-- What to do --
Print each record exactly, with no word added or removed.

[Exercise data — start]

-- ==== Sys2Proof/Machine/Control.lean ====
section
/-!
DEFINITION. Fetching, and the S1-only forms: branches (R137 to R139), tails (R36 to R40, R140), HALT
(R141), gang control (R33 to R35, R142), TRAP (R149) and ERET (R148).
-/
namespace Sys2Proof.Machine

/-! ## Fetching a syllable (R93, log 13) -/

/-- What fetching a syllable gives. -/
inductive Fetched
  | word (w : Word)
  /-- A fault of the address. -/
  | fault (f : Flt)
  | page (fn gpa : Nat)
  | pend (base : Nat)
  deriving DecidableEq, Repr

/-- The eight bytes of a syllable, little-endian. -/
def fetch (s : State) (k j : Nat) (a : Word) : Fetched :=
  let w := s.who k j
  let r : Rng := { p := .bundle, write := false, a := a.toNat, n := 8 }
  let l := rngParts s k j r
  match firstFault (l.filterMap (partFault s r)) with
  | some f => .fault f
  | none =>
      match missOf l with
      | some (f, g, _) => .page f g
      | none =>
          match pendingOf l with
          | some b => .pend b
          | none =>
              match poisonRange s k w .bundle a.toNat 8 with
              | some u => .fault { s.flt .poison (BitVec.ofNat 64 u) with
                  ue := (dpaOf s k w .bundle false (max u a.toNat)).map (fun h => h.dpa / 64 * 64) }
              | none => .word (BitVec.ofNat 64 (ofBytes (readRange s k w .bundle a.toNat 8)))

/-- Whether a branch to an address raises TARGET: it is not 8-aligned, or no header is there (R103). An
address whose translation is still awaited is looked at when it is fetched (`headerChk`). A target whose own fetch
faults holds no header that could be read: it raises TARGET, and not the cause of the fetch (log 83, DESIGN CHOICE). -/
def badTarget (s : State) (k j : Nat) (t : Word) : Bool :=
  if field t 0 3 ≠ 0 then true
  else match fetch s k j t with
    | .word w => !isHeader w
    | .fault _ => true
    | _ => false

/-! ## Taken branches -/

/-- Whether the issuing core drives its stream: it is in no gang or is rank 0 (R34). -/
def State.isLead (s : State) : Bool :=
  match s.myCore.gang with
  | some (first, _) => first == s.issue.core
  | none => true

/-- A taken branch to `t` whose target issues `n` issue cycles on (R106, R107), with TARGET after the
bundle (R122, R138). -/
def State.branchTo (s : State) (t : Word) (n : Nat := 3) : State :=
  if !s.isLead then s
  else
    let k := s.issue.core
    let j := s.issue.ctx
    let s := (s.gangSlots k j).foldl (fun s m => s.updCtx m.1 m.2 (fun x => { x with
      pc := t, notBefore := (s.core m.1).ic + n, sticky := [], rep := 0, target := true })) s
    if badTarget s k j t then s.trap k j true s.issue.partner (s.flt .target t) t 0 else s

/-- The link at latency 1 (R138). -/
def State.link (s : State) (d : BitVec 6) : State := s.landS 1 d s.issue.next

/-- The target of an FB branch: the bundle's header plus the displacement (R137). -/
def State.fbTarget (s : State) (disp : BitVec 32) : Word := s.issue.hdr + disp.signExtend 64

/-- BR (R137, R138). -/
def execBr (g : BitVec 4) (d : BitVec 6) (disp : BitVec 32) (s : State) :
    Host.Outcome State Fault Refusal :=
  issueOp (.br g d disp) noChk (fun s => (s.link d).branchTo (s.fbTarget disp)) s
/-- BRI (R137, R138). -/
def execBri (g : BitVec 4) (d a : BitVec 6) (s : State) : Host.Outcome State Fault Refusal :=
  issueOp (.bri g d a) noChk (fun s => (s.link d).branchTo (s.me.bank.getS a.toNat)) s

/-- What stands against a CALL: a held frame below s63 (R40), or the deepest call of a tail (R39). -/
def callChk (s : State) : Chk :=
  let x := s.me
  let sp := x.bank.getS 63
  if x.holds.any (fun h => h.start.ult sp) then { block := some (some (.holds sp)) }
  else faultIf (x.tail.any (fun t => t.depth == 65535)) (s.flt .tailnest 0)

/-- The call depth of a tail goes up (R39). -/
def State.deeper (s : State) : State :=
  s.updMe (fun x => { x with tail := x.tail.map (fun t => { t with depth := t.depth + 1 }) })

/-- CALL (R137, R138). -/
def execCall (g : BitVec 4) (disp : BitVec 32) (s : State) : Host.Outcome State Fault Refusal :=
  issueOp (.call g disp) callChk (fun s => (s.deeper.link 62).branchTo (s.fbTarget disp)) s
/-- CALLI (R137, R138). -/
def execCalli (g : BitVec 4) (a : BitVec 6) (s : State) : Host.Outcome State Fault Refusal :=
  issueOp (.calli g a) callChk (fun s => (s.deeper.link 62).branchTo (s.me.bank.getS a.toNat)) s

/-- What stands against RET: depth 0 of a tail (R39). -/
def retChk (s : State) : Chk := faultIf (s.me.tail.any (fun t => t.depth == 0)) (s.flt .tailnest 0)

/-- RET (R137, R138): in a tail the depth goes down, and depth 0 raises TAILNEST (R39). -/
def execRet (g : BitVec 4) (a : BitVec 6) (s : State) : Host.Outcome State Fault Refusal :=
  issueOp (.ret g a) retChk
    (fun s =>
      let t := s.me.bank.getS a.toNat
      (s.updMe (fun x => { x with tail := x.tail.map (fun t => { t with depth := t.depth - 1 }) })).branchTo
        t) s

[Exercise data — finish]

-- Task response --
-- ==== Sys2Proof/Machine/Control.lean ====
section
/-!
DEFINITION. Fetching, and the S1-only forms: branches (R137 to R139), tails (R36 to R40, R140), HALT
(R141), gang control (R33 to R35, R142), TRAP (R149) and ERET (R148).
-/
namespace Sys2Proof.Machine

/-! ## Fetching a syllable (R93, log 13) -/

/-- What fetching a syllable gives. -/
inductive Fetched
  | word (w : Word)
  /-- A fault of the address. -/
  | fault (f : Flt)
  | page (fn gpa : Nat)
  | pend (base : Nat)
  deriving DecidableEq, Repr

/-- The eight bytes of a syllable, little-endian. -/
def fetch (s : State) (k j : Nat) (a : Word) : Fetched :=
  let w := s.who k j
  let r : Rng := { p := .bundle, write := false, a := a.toNat, n := 8 }
  let l := rngParts s k j r
  match firstFault (l.filterMap (partFault s r)) with
  | some f => .fault f
  | none =>
      match missOf l with
      | some (f, g, _) => .page f g
      | none =>
          match pendingOf l with
          | some b => .pend b
          | none =>
              match poisonRange s k w .bundle a.toNat 8 with
              | some u => .fault { s.flt .poison (BitVec.ofNat 64 u) with
                  ue := (dpaOf s k w .bundle false (max u a.toNat)).map (fun h => h.dpa / 64 * 64) }
              | none => .word (BitVec.ofNat 64 (ofBytes (readRange s k w .bundle a.toNat 8)))

/-- Whether a branch to an address raises TARGET: it is not 8-aligned, or no header is there (R103). An
address whose translation is still awaited is looked at when it is fetched (`headerChk`). A target whose own fetch
faults holds no header that could be read: it raises TARGET, and not the cause of the fetch (log 83, DESIGN CHOICE). -/
def badTarget (s : State) (k j : Nat) (t : Word) : Bool :=
  if field t 0 3 ≠ 0 then true
  else match fetch s k j t with
    | .word w => !isHeader w
    | .fault _ => true
    | _ => false

/-! ## Taken branches -/

/-- Whether the issuing core drives its stream: it is in no gang or is rank 0 (R34). -/
def State.isLead (s : State) : Bool :=
  match s.myCore.gang with
  | some (first, _) => first == s.issue.core
  | none => true

/-- A taken branch to `t` whose target issues `n` issue cycles on (R106, R107), with TARGET after the
bundle (R122, R138). -/
def State.branchTo (s : State) (t : Word) (n : Nat := 3) : State :=
  if !s.isLead then s
  else
    let k := s.issue.core
    let j := s.issue.ctx
    let s := (s.gangSlots k j).foldl (fun s m => s.updCtx m.1 m.2 (fun x => { x with
      pc := t, notBefore := (s.core m.1).ic + n, sticky := [], rep := 0, target := true })) s
    if badTarget s k j t then s.trap k j true s.issue.partner (s.flt .target t) t 0 else s

/-- The link at latency 1 (R138). -/
def State.link (s : State) (d : BitVec 6) : State := s.landS 1 d s.issue.next

/-- The target of an FB branch: the bundle's header plus the displacement (R137). -/
def State.fbTarget (s : State) (disp : BitVec 32) : Word := s.issue.hdr + disp.signExtend 64

/-- BR (R137, R138). -/
def execBr (g : BitVec 4) (d : BitVec 6) (disp : BitVec 32) (s : State) :
    Host.Outcome State Fault Refusal :=
  issueOp (.br g d disp) noChk (fun s => (s.link d).branchTo (s.fbTarget disp)) s
/-- BRI (R137, R138). -/
def execBri (g : BitVec 4) (d a : BitVec 6) (s : State) : Host.Outcome State Fault Refusal :=
  issueOp (.bri g d a) noChk (fun s => (s.link d).branchTo (s.me.bank.getS a.toNat)) s

/-- What stands against a CALL: a held frame below s63 (R40), or the deepest call of a tail (R39). -/
def callChk (s : State) : Chk :=
  let x := s.me
  let sp := x.bank.getS 63
  if x.holds.any (fun h => h.start.ult sp) then { block := some (some (.holds sp)) }
  else faultIf (x.tail.any (fun t => t.depth == 65535)) (s.flt .tailnest 0)

/-- The call depth of a tail goes up (R39). -/
def State.deeper (s : State) : State :=
  s.updMe (fun x => { x with tail := x.tail.map (fun t => { t with depth := t.depth + 1 }) })

/-- CALL (R137, R138). -/
def execCall (g : BitVec 4) (disp : BitVec 32) (s : State) : Host.Outcome State Fault Refusal :=
  issueOp (.call g disp) callChk (fun s => (s.deeper.link 62).branchTo (s.fbTarget disp)) s
/-- CALLI (R137, R138). -/
def execCalli (g : BitVec 4) (a : BitVec 6) (s : State) : Host.Outcome State Fault Refusal :=
  issueOp (.calli g a) callChk (fun s => (s.deeper.link 62).branchTo (s.me.bank.getS a.toNat)) s

/-- What stands against RET: depth 0 of a tail (R39). -/
def retChk (s : State) : Chk := faultIf (s.me.tail.any (fun t => t.depth == 0)) (s.flt .tailnest 0)

/-- RET (R137, R138): in a tail the depth goes down, and depth 0 raises TAILNEST (R39). -/
def execRet (g : BitVec 4) (a : BitVec 6) (s : State) : Host.Outcome State Fault Refusal :=
  issueOp (.ret g a) retChk
    (fun s =>
      let t := s.me.bank.getS a.toNat
      (s.updMe (fun x => { x with tail := x.tail.map (fun t => { t with depth := t.depth - 1 }) })).branchTo
        t) s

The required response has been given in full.